+++ Source data +++

/-- A unit that a fault fences or whose work depends on one (spec/15_faults_and_fencing.md R342). -/
inductive FUnit where
  | port (p : Fin 4) | geoBank | slice (s : Fin 26) | subarray (i : Fin 512) | reelSpares | tonBank | lane (l : Fin 96)
  | group (g : Fin 6) | dcp (e : Fin 24) | cmp (e : Fin 4) | mover (m : Fin 2) | channel (c : Fin 6) | netPort (p : Fin 4)
  | corePll (k : Fin 2) | plkPll | netPll (p : Fin 4) | timePll | panel | mgtPair (i : Fin 2)
  | workOf (k i : Nat) | tray (p : Fin 4) | blkQueue (p : Fin 4) | txQueue (p : Fin 4) | proofView (v : Fin 4)
  | sender (x : Fin 4) | receiver (r : Fin 4) | ptpDomain (d : Fin 2)
  deriving DecidableEq, Repr

/-- One fault report: the source, what its block records of it (R337), and its origins beyond the source's own unit (R345). -/
structure Report where
  src : Nat
  lo : Word := 0
  hi : Word := 0
  origins : List FUnit := []
  injected : Bool := false
  deriving DecidableEq, Repr

/-- One DIMM as its SPD describes it (spec/12_ddr5_memory.md R246, R247). -/
structure Dimm where
  gib : Nat
  ranks : Nat
  width : Nat
  density : Nat
  rdimmEcc : Bool
  maxSpeed : Nat
  /-- tRFC in ns (R259, R261). -/
  trfc : Nat
  deriving DecidableEq, Repr

/-- What the check of one 64-byte line gives (R266): clean, corrected (device position, 15 when not confined), uncorrectable. -/
inductive Ecc where
  | clean | corrected (dev : Fin 16) | uncorrectable (dev : Fin 16)
  deriving DecidableEq, Repr

/-- The class of a memory request (R255). -/
inductive MemClass where
  | frame | host | background
  deriving DecidableEq, Repr

/-- Who asks memory for a line (R255): the rows of the table of classes, with the engine's number. -/
inductive MemUser where
  | reelFill | scalerSource | overlaySource | proofWrite | proofStream
  | bar2 | ingRing | dcp (e : Fin 24) | tray | blkQueue | cmp (e : Fin 4) | blk (m : Fin 2) | geoImage | tonImage
  | scrub | dose | dailies | otherBackground
  deriving DecidableEq, Repr

/-- The class of a requester (R255). -/
def MemUser.cls : MemUser → MemClass
  | .reelFill | .scalerSource | .overlaySource | .proofWrite | .proofStream => .frame
  | .bar2 | .ingRing | .dcp _ | .tray | .blkQueue | .cmp _ | .blk _ | .geoImage | .tonImage => .host
  | .scrub | .dose | .dailies | .otherBackground => .background

/-- A request to the memory controller: its requester, the host port whose rights apply, its address, and the bytes of a write. -/
structure MemReq where
  who : MemUser
  port : Option (Fin 4)
  addr : BitVec 40
  write : Option (List Byte)
  deriving DecidableEq, Repr

/-- What a boot flash holds (spec/18_boot_identity_attestation.md R399), region by region, each from its first byte; the rest of a
region is erased. The record area is held by its owners (R387, R392, R270). -/
structure FlashImage where
  dir0 : List Byte
  dir1 : List Byte
  fwA : List Byte
  fwB : List Byte
  cfgA : List Byte
  cfgB : List Byte
  eq : List Byte
  deriving DecidableEq, Repr

/-- The fuse fields that Goyth programs (R396): SERIAL, the root key digests as little-endian numbers, IDENTITY_SEED. -/
structure Factory where
  serial : BitVec 64
  root0 : BitVec 512
  root1 : BitVec 512
  root2 : BitVec 512
  root3 : BitVec 512
  seed : BitVec 528
  deriving DecidableEq, Repr

/-- Where a word of the Reel lies (R95): a cell of unit slot `slot` in row buffer `buf` at column index `col` from lens column −32; a staged
pixel of a proof view's band buffer; or one of the sub-arrays of row tags, deal lists and band control: the rest of 443, and 474 to 479. -/
inductive ReelPlace where
  | cell (slot : Fin 40) (buf : Fin 93) (col : Fin 3904)
  | staged (view : Fin 4) (half : Fin 2) (row : Fin 32) (col : Fin 3840)
  | control (i : Fin 7)
  deriving DecidableEq, Repr
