def Net.reset : Net := ⟨List.replicate 4 NetPort.reset, List.replicate 4 Sender.reset⟩

/-! ### Clock synthesis (spec/14_clock_synthesis.md) -/

/-- A PLL beyond its registers: the state behind SLEWING (R313), whether it has been LOCKED, its output and target against nominal, the
held word, in units of 2^-8 ppm, the latest measurements of its reference in LOCKED (latest first), the phase still to be slewed in ps,
whether that is a REALIGN command's and how much of PLL_REF_OFFSET it slews out (R316), and the dither LFSR (R322). -/
structure Pll where
  base : Nat
  everLocked : Bool
  cur : Int
  goal : Int
  word : Int
  hist : List Int
  phase : Int
  command : Bool
  out : Int
  lfsr : Nat
  deriving DecidableEq, Repr

/-- CLK state that is not a register. -/
structure Clk where
  plls : List Pll
  /-- The MEM loops re-lock for a new rate (R311, R318): the controller domain runs on bypass. -/
  memBypass : Bool
  deriving DecidableEq, Repr

def Pll.reset : Pll := ⟨0, false, 0, 0, 0, [], 0, false, 0, 1⟩

def Clk.reset : Clk := ⟨(List.range 8).map fun k => if k ≤ 1 ∨ k = 7 then { Pll.reset with base := 2 } else Pll.reset, false⟩

/-! ### Calibration and wear (spec/17_calibration_and_wear.md) -/

/-- A calibration record in boot flash (R387), field by field: KIND, SEQ, TIME, anchors by region and colour, T_PHOTO and T_REG by region, the
ray map and tables, the dose baseline. -/
structure CalRecord where
  kind : Nat
  seq : Nat
  time : Nat
  anchors : List Nat
  tPhoto : List Nat
  tReg : List Nat
  ray : Bank
  tables : Bank
  base : List (Nat × Nat)
  deriving DecidableEq, Repr

/-- A calibration run (R378 to R385): KIND, its mask, the regions left to measure (the first being measured), measures done there, SEQ of
the outstanding MEASURE and whether it has been resent, failed points there; T_EFF and the effective model of each region frozen at the
start; registration and photometry results by region and point; the dose at each measurement; what it is doing: 0 measuring, 1 measured,
2 applying, 3 storing; whether the load and arm are to be tried again; the new bank. -/
structure CalRun where
  kind : Nat
  mask : List Nat
  left : List Nat
  count : Nat
  seq : Nat
  resent : Bool
  misses : Nat
  frozen : List (Nat × List Int)
  reg : List (Nat × (Int × Int))
  photo : List (Nat × (Nat × Nat))
  base : List (Nat × Nat)
  phase : Nat
  again : Bool
  bank : Option Bank
  /-- The record built when the switch is made (R385 step 4), but for its SEQ. -/
  record : Option CalRecord
  deriving DecidableEq, Repr

/-- CAL state that is not a register: the run; dose baselines by region × 4305 + point × 3 + colour (R390); flash slots A and B (R387);
saved doses (R392); whether doses are counted; the local second of the latest accepted KIND 2 (R381). -/
structure Cal where
  run : Option CalRun
  base : List (Nat × Nat)
  slots : List (Option CalRecord)
  saved : Option (List (Nat × Nat))
  counting : Bool
  lastPhoto : Option Nat
  deriving DecidableEq, Repr

def Cal.reset : Cal := ⟨none, [], [none, none], none, false, none⟩

/-! ### Boot, identity and attestation (spec/18_boot_identity_attestation.md) -/

/-- The fuses (R396): LIFECYCLE is FIELD; digests as little-endian numbers, 0 where a slot is blank; the count of blown SVN bits. -/
structure Fuses where
  field : Bool
  serial : Nat
  root : List Nat
  rootRevoke : Nat
  integrator : Nat
  debug : List Nat
  debugRevoke : Nat
  svn : Nat
  seed : BitVec 528
  deriving DecidableEq, Repr

/-- A burn under way (R398): what is to be blown. -/
inductive Burn where
  | svn (n : Nat) | revoke (root debug : Nat) | integrator (digest : Nat) | debug (k digest : Nat) | field
  deriving DecidableEq, Repr

/-- A running image (R402): its slot and flash, the SHA-512 of its header bytes 0 to 223, and its header's fields. -/
structure BootImage where
  slot : Nat
  flash : Nat
  digest : List Byte
  version : Nat
  svn : Nat
  root : Nat
  deriving DecidableEq, Repr

/-- An update under way (R403): the proposing party's code, whether it is a configuration, where the image is. -/
structure UpdJob where
  party : Nat
  config : Bool
  addr : Nat
  len : Nat
  deriving DecidableEq, Repr

/-- SEC state that is not a register: fuses; the two flashes (R399); the images running; the update, burn and report under way; the
debug response as written (R413). -/
structure Sec where
  fuses : Fuses
  flash : List FlashImage
  fw : Option BootImage
  cfg : Option BootImage
  upd : Option UpdJob
  burn : Option Burn
  att : Option (List Byte)
  resp : List Byte
  halted : Bool
  deriving DecidableEq, Repr

/-- An erased flash. -/
def FlashImage.erased : FlashImage := ⟨[], [], [], [], [], [], []⟩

+++

# The task
Above are the records. Copy the lines beginning at the one that has "R246, R247). -/" and ending with the one that has "inductive MemClass where", unchanged.

# The completed task
/-- One DIMM as its SPD describes it (spec/12_ddr5_memory.md R246, R247). -/
structure Dimm where
  gib : Nat
  ranks : Nat
  width : Nat
  density : Nat
  rdimmEcc : Bool
  maxSpeed : Nat
  /-- tRFC in ns (R259, R261). -/
  trfc : Nat
  deriving DecidableEq, Repr

/-- What the check of one 64-byte line gives (R266): clean, corrected (device position, 15 when not confined), uncorrectable. -/
inductive Ecc where
  | clean | corrected (dev : Fin 16) | uncorrectable (dev : Fin 16)
  deriving DecidableEq, Repr

/-- The class of a memory request (R255). -/
inductive MemClass where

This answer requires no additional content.